A basketball player who shoots 80% from the free-throw line goes to the charity stripe with just 1.7 seconds remaining in a basketball game.
He has two shots, and his team is trailing by two points.

What is the probability that he will make only one of the two, and why?

(Assume that he is trying, of course, for his team to win the game.)

yes the probabilty of him getting only one is 16%
getting both is 64%
getting neither is 4%
but logically he is trying to win the game so his options are
a) make both and get into overtime 64% chance to tie
b) getting the first and intentionally missing the second in hopes of rebounding for a two point taking the win - 80% chance of getting the first shot, and then he intentionally misses therefor only getting one of the two shots.
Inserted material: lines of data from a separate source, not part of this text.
def hkaWrite (i : Init) (off : Nat) (v : Word) (s : State) : WRes :=
  if off = 0x04C ∨ off = 0x06C then hkaCmdWrite ((off - 0x04C) / 0x20) v s
  else if 0x040 ≤ off ∧ off < 0x080 then hkaCfgWrite off v s
  else if off = 0x080 then hkaUrgWrite v s
  else if 0x408 ≤ off ∧ off < 0x608 ∧ (off - 0x408) % 16 < 8 then hkaCoefWrite i off v s
  else storeWrite i pgHKA off v s

def pwmWrite (i : Init) (off : Nat) (v : Word) (s : State) : WRes :=
  let k := (off - 0x040) / 0x20
  if 0x140 ≤ off ∨ off < 0x040 then storeWrite i pgPWM off v s
  else if (off - 0x040) % 0x20 = 0 then pwmCfgWrite k v s
  else if (off - 0x040) % 0x20 = 0x18 then pwmCmdWrite k v s
  else storeWrite i pgPWM off v s

def fanWrite (i : Init) (off : Nat) (v : Word) (s : State) : WRes :=
  if 0x040 ≤ off ∧ off < 0x0C0 ∧ off % 16 = 0 then fanCfgWrite ((off - 0x040) / 16) v s else storeWrite i pgFAN off v s

def twbWrite (i : Init) (n off : Nat) (v : Word) (s : State) : WRes :=
  if off = 0x040 then twbCfgWrite n v s
  else if off = 0x044 then twbTxnWrite i n v s
  else if off = 0x048 then (if bitsOf v 31 31 = 1 then twbGoWrite i n s else .ok s)
  else storeWrite i (twbPage n) off v s

def twtWrite (i : Init) (off : Nat) (v : Word) (s : State) : WRes :=
  if off = 0x040 then twtCfgWrite v s
  else if off = 0x048 then txPush (decide (bitsOf v 31 31 = 1)) (bitsOf v 7 0) s
  else if off = 0x050 then twtCmdWrite v 0 s
  else storeWrite i pgTWT off v s

def gpioWrite (i : Init) (off : Nat) (v : Word) (s : State) : WRes :=
  if off = 0x040 ∨ off = 0x044 then gpioOeWrite ((off - 0x040) / 4) v s
  else if off = 0x058 then gpioPolWrite v s
  else storeWrite i pgGPIO off v s

def jlkWrite (i : Init) (page off : Nat) (v : Word) (s : State) : WRes :=
  let g := s.selUnit i page off
  if regLocal page off = 0x040 then jlkCfgWrite g v s
  else if regLocal page off = 0x04C then jlkTestWrite g v s
  else storeWrite i page off v s

def evrWrite (i : Init) (off : Nat) (v : Word) (s : State) : WRes :=
  if off = 0x058 then (if bitsOf v 31 31 = 1 then evrFlush s else .ok s)
  else if off = 0x408 then (if bitsOf v 31 31 = 1 then evrClear i (bitsOf v 15 0) s else .ok s)
  else storeWrite i pgEVR off v s

/-- NVA_BOOTSEL by register: what the signature checks say is not stated, and is taken from a free value. -/
def bootselByWord (i : Init) (v : Word) (s : State) : WRes :=
  if bitsOf v 30 30 = 0 then .ok s
  else bootselWrite (((s.identOf i).map Ident.code).getD 0) (bitsOf v 29 29) (s.freeVal.toNat.testBit 0) (s.freeVal.toNat.testBit 1) s.tookFree

def nvaWrite (i : Init) (off : Nat) (v : Word) (s : State) : WRes :=
  if off = 0x058 then nvaCmd v s else if off = 0x068 then bootselByWord i v s else storeWrite i pgNVA off v s

def clkWrite (i : Init) (off : Nat) (v : Word) (s : State) : WRes := if off = 0x048 then xtsWrite v s else storeWrite i pgCLK off v s

def gnsWrite (i : Init) (off : Nat) (v : Word) (s : State) : WRes :=
  if off = 0x040 then gnsUartWrite v s else if off = 0x044 then gnsPpsWrite v s else storeWrite i pgGNS off v s

def thmWrite (i : Init) (off : Nat) (v : Word) (s : State) : WRes :=
  if off = 0x040 ∨ off = 0x044 then thmCfgWrite off v s else storeWrite i pgTHM off v s

/-- The effect of a write at an offset past the header, on a page whose registers are admitted as R46 to R48 say. -/
def blockWrite (i : Init) (page off : Nat) (v : Word) (s : State) : WRes :=
  if page = pgCLK then clkWrite i off v s
  else if page = pgRST then rstWrite off v s
  else if page = pgDBG ∧ off = 0x070 then .ok (if bitsOf v 31 31 = 1 then s.debugClosed else s)
  else if page = pgFLT then fltWrite i off v s
  else if page = pgEVR then evrWrite i off v s
  else if page = pgNVA then nvaWrite i off v s
  else if page = pgHUP then hupWrite off v s
  else if page = pgGCP then gcpWrite i off v s
  else if page = pgBUF then bufWrite i off v s
  else if page = pgPCIE then pcieWrite i off v s
  else if page = pgCAP ∧ off = 0x05C then scmdWrite i v s
  else if page = pgFHL then fhlWrite i off v s
  else if page = pgGNS then gnsWrite i off v s
  else if page = pgSCH then schWrite i off v s
  else if page = pgCHN then chnWrite i off v s
  else if page = pgCAN then canWrite i off v s
  else if page = pgGGR ∧ off = 0x088 then wr2Write i v s
  else if page = pgCLS then clsWrite i off v s
  else if page = pgCEN ∧ off = 0x0DC then trcCmdWrite v s
  else if page = pgNPR ∧ off = 0x078 then foxCmdWrite i v s
  else if page = pgLIM then limWrite i off v s
  else if page = pgFTM ∧ off = 0x044 then gcfgWrite i v s
  else if page = pgFEL then felWrite i off v s
  else if page = pgHKA then hkaWrite i off v s
  else if page = pgPWM then pwmWrite i off v s
  else if page = pgFAN then fanWrite i off v s
  else if page = pgTHM then thmWrite i off v s
  else if pgTWB ≤ page ∧ page < pgTWT then twbWrite i (page - pgTWB) off v s
  else if page = pgTWT then twtWrite i off v s
  else if page = pgGPIO then gpioWrite i off v s
  else if pgJLK ≤ page then jlkWrite i page off v s
  else storeWrite i page off v s

end Sys2Proof.Machine
end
Hopefully they rebound it then and win the game.
c) if he misses the first, he has to try for the second shot and still hope for a rebound. then his odds are 16% between both shots or 80% on the second shot.

regardless of how he shoots, his team must get the rebound and make a shot inorder to pull off a win, unless they can manage to steal the ball from a team that will probably hold it close to their body when they rebound it. Once they do get the ball they will have nearly no time to put the ball up in the air and win.

I suspect that the game is rather hopeless, but miracles have happened.

Also the shooter can miss the first and bounce the ball off the backboard to the three point line where one of his players would be ready to recieve it and shoot a 3-pointer to win the game. That would require either a hit and intentional miss 80% or two intentional misses 100% (unless you you assume that even in two intentional misses there is the 20% chance of making it which would mean that two intentional misses still have a 4% chance of making it)

Posted by Roger on 2003-08-16 05:05:40